WHAT TO WORK ON » Starting at the line that has "State.onCore_frame (by decide) ?_" and stopping after the line that has "State.observeAll_frame (by decide) ?_", reproduce the listing below exactly; omit everything else.

DATA SECTION »
-- ==== Sys2Proof/Laws/FrameArray.lean ====
section
/-! SUPPORT. What each operation of Machine/Array.lean can change: every field of the state but those listed stays. -/
namespace Sys2Proof.Machine

theorem State.observe_frame {s : State} {a1 : _} {a2 : _} {a3 : _} {a4 : _} {a5 : _} : SameBut (State.observe s a1
    a2 a3 a4 a5) s [.cores] := by
  unfold State.observe
  try dsimp only
  repeat' first
    | with_reducible exact SameBut.refl _ _
    | with_reducible assumption
    | with_reducible refine SameBut.call State.onCore_frame (by decide) ?_

theorem State.observeAll_frame {s : State} {a1 : _} {a2 : _} {a3 : _} {a4 : _} : SameBut (State.observeAll s a1 a2
    a3 a4) s [.cores] := by
  unfold State.observeAll
  try dsimp only
  repeat' first
    | with_reducible exact SameBut.refl _ _
    | with_reducible assumption
    | with_reducible refine SameBut.call State.observe_frame (by decide) ?_
    | (with_reducible refine SameBut.foldl ?_ fun y a => ?_)

theorem State.emitAt_frame {s : State} {a1 : _} {a2 : _} {a3 : _} {a4 : _} {a5 : _} {a6 : _} {a7 : _} : SameBut
    (State.emitAt s a1 a2 a3 a4 a5 a6 a7) s [.regs, .dram, .dramBad, .cores, .bands] := by
  unfold State.emitAt
  try dsimp only
  repeat' first
    | with_reducible exact SameBut.refl _ _
    | with_reducible assumption
    | with_reducible refine SameBut.call State.emitOut_frame (by decide) ?_

theorem State.emitRow_frame {s : State} {a1 : _} {a2 : _} {a3 : _} {a4 : _} {a5 : _} {a6 : _} {a7 : _} {a8 : _} :
    SameBut (State.emitRow s a1 a2 a3 a4 a5 a6 a7 a8) s [.regs, .dram, .dramBad, .cores, .bands] := by
  unfold State.emitRow
  try dsimp only
  repeat' first
    | with_reducible exact SameBut.refl _ _
    | with_reducible assumption
    | with_reducible refine SameBut.call State.observeAll_frame (by decide) ?_
    | with_reducible refine SameBut.call State.emitAt_frame (by decide) ?_
    | with_reducible refine SameBut.call State.observe_frame (by decide) ?_
    | with_reducible refine SameBut.call State.countArith_frame (by decide) ?_
    | (split <;> try dsimp only)

theorem State.poolPart_frame {s : State} {a1 : _} {a2 : _} {a3 : _} {a4 : _} {a5 : _} {a6 : _} {a7 : _} {a8 : _} {a9
    : _} {a10 : _} : SameBut (State.poolPart s a1 a2 a3 a4 a5 a6 a7 a8 a9 a10).1 s [.regs, .dram, .dramBad, .cores,
    .bands] := by
  unfold State.poolPart
  try dsimp only
  repeat' first
    | with_reducible exact SameBut.refl _ _
    | with_reducible assumption
    | with_reducible refine SameBut.call State.narrowRead_frame (by decide) ?_
    | with_reducible refine SameBut.call State.emitRow_frame (by decide) ?_
    | with_reducible refine SameBut.call State.stageBytes_frame (by decide) ?_
    | (split <;> try dsimp only)

theorem State.poolRow_frame {s : State} {a1 : _} {a2 : _} {a3 : _} {a4 : _} {a5 : _} {a6 : _} {a7 : _} {a8 : _} {a9
    : _} : SameBut (State.poolRow s a1 a2 a3 a4 a5 a6 a7 a8 a9).1 s [.regs, .dram, .dramBad, .cores, .bands] := by
  unfold State.poolRow
  split
  · exact State.emitRow_frame.mono (by decide)
  extract_lets +onlyGivenNames hp wp s1 val r
  have h1 : SameBut s1 s [.regs, .dram, .dramBad, .cores, .bands] := State.onCore_frame.mono (by decide)
  clear_value s1
  have hr : SameBut r.1 s [.regs, .dram, .dramBad, .cores, .bands] := by
    refine SameBut.foldl_fst h1 fun y a => ?_
    dsimp only
    refine SameBut.foldl_fst (SameBut.refl _ _) fun y a => ?_
    split
    · exact SameBut.refl _ _
    split
    · exact State.emitRow_frame.mono (by decide)
    · exact State.poolPart_frame.mono (by decide)
  clear_value r
  dsimp only
  split
  · exact SameBut.call State.onCore_frame (by decide) hr
  · exact hr
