-- ==== Sys2Proof/Laws/FrameLedger.lean ====
section
/-! SUPPORT. What each operation of Machine/Ledger.lean can change: every field of the state but those listed stays. -/
namespace Sys2Proof.Machine

theorem State.ledger_frame {s : State} {a1 : _} {a2 : _} {a3 : _} : SameBut (State.ledger s a1 a2 a3) s [.regs,
    .led] := by
  unfold State.ledger
  try dsimp only
  repeat' first
    | with_reducible exact SameBut.refl _ _
    | with_reducible assumption
    | with_reducible refine SameBut.call State.incF_frame (by decide) ?_
    | with_reducible refine SameBut.call State.setF_frame (by decide) ?_
    | (split <;> try dsimp only)
    | ((with_reducible refine SameBut.upd rfl ?_ ?_); intro p hp; (cases p <;> (try (with_reducible rfl)));
        exact absurd (by decide) hp; (repeat (exact absurd (by decide) hp)))

theorem State.writeHalf_frame {s : State} {a1 : _} {a2 : _} {a3 : _} : SameBut (State.writeHalf s a1 a2 a3) s
    [.regs, .led] := by
  unfold State.writeHalf
  try dsimp only
  repeat' first
    | with_reducible exact SameBut.refl _ _
    | with_reducible assumption
    | with_reducible refine SameBut.call State.setFs_frame (by decide) ?_
    | (with_reducible refine SameBut.foldl ?_ fun y a => ?_)
    | (split <;> try dsimp only)
    | ((with_reducible refine SameBut.upd rfl ?_ ?_); intro p hp; (cases p <;> (try (with_reducible rfl)));
        exact absurd (by decide) hp; (repeat (exact absurd (by decide) hp)))

theorem State.compact_frame {s : State} : SameBut (State.compact s) s [.regs, .led] := by
  unfold State.compact
  try dsimp only
  repeat' first
    | with_reducible exact SameBut.refl _ _
    | with_reducible assumption
    | with_reducible refine SameBut.call State.setF_frame (by decide) ?_
    | with_reducible refine SameBut.call State.writeHalf_frame (by decide) ?_
    | (split <;> try dsimp only)

theorem State.ledgerAppend_frame {s : State} : SameBut (State.ledgerAppend s) s [.regs, .led] := by
  unfold State.ledgerAppend
  try dsimp only
  repeat' first
    | ((with_reducible refine SameBut.upd rfl ?_ ?_); intro p hp; (cases p <;> (try (with_reducible rfl)));
        exact absurd (by decide) hp; (repeat (exact absurd (by decide) hp)))
    | with_reducible exact SameBut.refl _ _
    | with_reducible assumption
    | with_reducible refine SameBut.call State.writeHalf_frame (by decide) ?_
    | with_reducible refine SameBut.call State.compact_frame (by decide) ?_
    | with_reducible refine SameBut.call State.setF_frame (by decide) ?_
    | with_reducible refine SameBut.call State.setFs_frame (by decide) ?_
    | (split <;> try dsimp only)

end Sys2Proof.Machine
end

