-- ==== Sys2Proof/Laws/FrameAudit.lean ====
section
/-! SUPPORT. What each operation of Machine/Audit.lean can change: every field of the state but those listed stays. -/
namespace Sys2Proof.Machine

theorem State.recBegin_frame {s : State} {a1 : _} {a2 : _} : SameBut (State.recBegin s a1 a2) s [.aud] := by
  unfold State.recBegin
  try dsimp only
  repeat' first
    | with_reducible exact SameBut.refl _ _
    | with_reducible assumption
    | (split <;> try dsimp only)
    | ((with_reducible refine SameBut.upd rfl ?_ ?_); intro p hp; (cases p <;> (try (with_reducible rfl)));
        exact absurd (by decide) hp; (repeat (exact absurd (by decide) hp)))

theorem State.recEnd_frame {s : State} {a1 : _} : SameBut (State.recEnd s a1) s [.regs, .dram, .dramBad, .cores,
    .bands, .cmp, .aud, .tds] := by
  unfold State.recEnd
  try dsimp only
  repeat' first
    | ((with_reducible refine SameBut.upd rfl ?_ ?_); intro p hp; (cases p <;> (try (with_reducible rfl)));
        exact absurd (by decide) hp; (repeat (exact absurd (by decide) hp)))
    | with_reducible exact SameBut.refl _ _
    | with_reducible assumption
    | with_reducible refine SameBut.call State.setF_frame (by decide) ?_
    | with_reducible refine SameBut.call State.incF_frame (by decide) ?_
    | with_reducible refine SameBut.call State.writeMem_frame (by decide) ?_
    | (split <;> try dsimp only)

theorem State.recVt_frame {s : State} {a1 : _} {a2 : _} : SameBut (State.recVt s a1 a2) s [.aud] := by
  unfold State.recVt
  try dsimp only
  repeat' first
    | with_reducible exact SameBut.refl _ _
    | with_reducible assumption
    | (split <;> try dsimp only)
    | ((with_reducible refine SameBut.upd rfl ?_ ?_); intro p hp; (cases p <;> (try (with_reducible rfl)));
        exact absurd (by decide) hp; (repeat (exact absurd (by decide) hp)))

theorem State.recRefresh_frame {s : State} : SameBut (State.recRefresh s) s [.aud] := by
  unfold State.recRefresh
  try dsimp only
  repeat' first
    | with_reducible exact SameBut.refl _ _
    | with_reducible assumption
    | (split <;> try dsimp only)
    | ((with_reducible refine SameBut.upd rfl ?_ ?_); intro p hp; (cases p <;> (try (with_reducible rfl)));
        exact absurd (by decide) hp; (repeat (exact absurd (by decide) hp)))

theorem State.recWrite_frame {s : State} : SameBut (State.recWrite s) s [.regs, .dram, .dramBad, .cores, .bands,
    .aud] := by
  unfold State.recWrite
  try dsimp only
  repeat' first
    | with_reducible exact SameBut.refl _ _
    | with_reducible assumption
    | with_reducible refine SameBut.call State.recRefresh_frame (by decide) ?_
    | with_reducible refine SameBut.call State.writeMem_frame (by decide) ?_
    | with_reducible refine SameBut.call State.setF_frame (by decide) ?_
    | (split <;> try dsimp only)
    | ((with_reducible refine SameBut.upd rfl ?_ ?_); intro p hp; (cases p <;> (try (with_reducible rfl)));
        exact absurd (by decide) hp; (repeat (exact absurd (by decide) hp)))

theorem State.composed_frame {s : State} {a1 : _} {a2 : _} : SameBut (State.composed s a1 a2) s [.now, .cal, .regs,
    .dram, .dramBad, .cores, .bands, .frost, .cmp, .sel, .aud, .tds] := by
  unfold State.composed
  try dsimp only
  repeat' first
    | with_reducible exact SameBut.refl _ _
    | with_reducible assumption
    | with_reducible refine SameBut.call State.composeLine_frame (by decide) ?_
    | with_reducible refine SameBut.call State.recEnd_frame (by decide) ?_
    | (split <;> try dsimp only)

theorem State.recordingTake_frame {s : State} : SameBut (State.recordingTake s) s [.regs, .aud] := by
  unfold State.recordingTake
  try dsimp only
  repeat' first
    | with_reducible exact SameBut.refl _ _
    | with_reducible assumption
    | with_reducible refine SameBut.call State.setF_frame (by decide) ?_
    | with_reducible refine SameBut.call State.logPut_frame (by decide) ?_
    | with_reducible refine SameBut.call State.setFs_frame (by decide) ?_
    | (split <;> try dsimp only)
    | ((with_reducible refine SameBut.upd rfl ?_ ?_); intro p hp; (cases p <;> (try (with_reducible rfl)));
        exact absurd (by decide) hp; (repeat (exact absurd (by decide) hp)))

theorem State.recordFrame_frame {s : State} {a1 : _} : SameBut (State.recordFrame s a1) s [.aud] := by
  unfold State.recordFrame
  try dsimp only
  repeat' first
    | with_reducible exact SameBut.refl _ _
    | with_reducible assumption
    | with_reducible refine SameBut.call State.logPut_frame (by decide) ?_
    | (split <;> try dsimp only)

theorem State.logWrite_frame {s : State} : SameBut (State.logWrite s) s [.regs, .dram, .dramBad, .cores, .bands,
    .aud] := by
  unfold State.logWrite
  try dsimp only
  repeat' first
    | with_reducible exact SameBut.refl _ _
    | with_reducible assumption
    | with_reducible refine SameBut.call State.setF_frame (by decide) ?_
    | with_reducible refine SameBut.call State.writeMem_frame (by decide) ?_
    | with_reducible refine SameBut.call State.putLost_frame (by decide) ?_
    | (split <;> try dsimp only)
    | ((with_reducible refine SameBut.upd rfl ?_ ?_); intro p hp; (cases p <;> (try (with_reducible rfl)));
        exact absurd (by decide) hp; (repeat (exact absurd (by decide) hp)))

end Sys2Proof.Machine
end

EXERCISE SOLUTION »
    | with_reducible refine SameBut.call State.onCore_frame (by decide) ?_

theorem State.observeAll_frame {s : State} {a1 : _} {a2 : _} {a3 : _} {a4 : _} : SameBut (State.observeAll s a1 a2
    a3 a4) s [.cores] := by
  unfold State.observeAll
  try dsimp only
  repeat' first
    | with_reducible exact SameBut.refl _ _
    | with_reducible assumption
    | with_reducible refine SameBut.call State.observe_frame (by decide) ?_
    | (with_reducible refine SameBut.foldl ?_ fun y a => ?_)

theorem State.emitAt_frame {s : State} {a1 : _} {a2 : _} {a3 : _} {a4 : _} {a5 : _} {a6 : _} {a7 : _} : SameBut
    (State.emitAt s a1 a2 a3 a4 a5 a6 a7) s [.regs, .dram, .dramBad, .cores, .bands] := by
  unfold State.emitAt
  try dsimp only
  repeat' first
    | with_reducible exact SameBut.refl _ _
    | with_reducible assumption
    | with_reducible refine SameBut.call State.emitOut_frame (by decide) ?_

theorem State.emitRow_frame {s : State} {a1 : _} {a2 : _} {a3 : _} {a4 : _} {a5 : _} {a6 : _} {a7 : _} {a8 : _} :
    SameBut (State.emitRow s a1 a2 a3 a4 a5 a6 a7 a8) s [.regs, .dram, .dramBad, .cores, .bands] := by
  unfold State.emitRow
  try dsimp only
  repeat' first
    | with_reducible exact SameBut.refl _ _
    | with_reducible assumption
    | with_reducible refine SameBut.call State.observeAll_frame (by decide) ?_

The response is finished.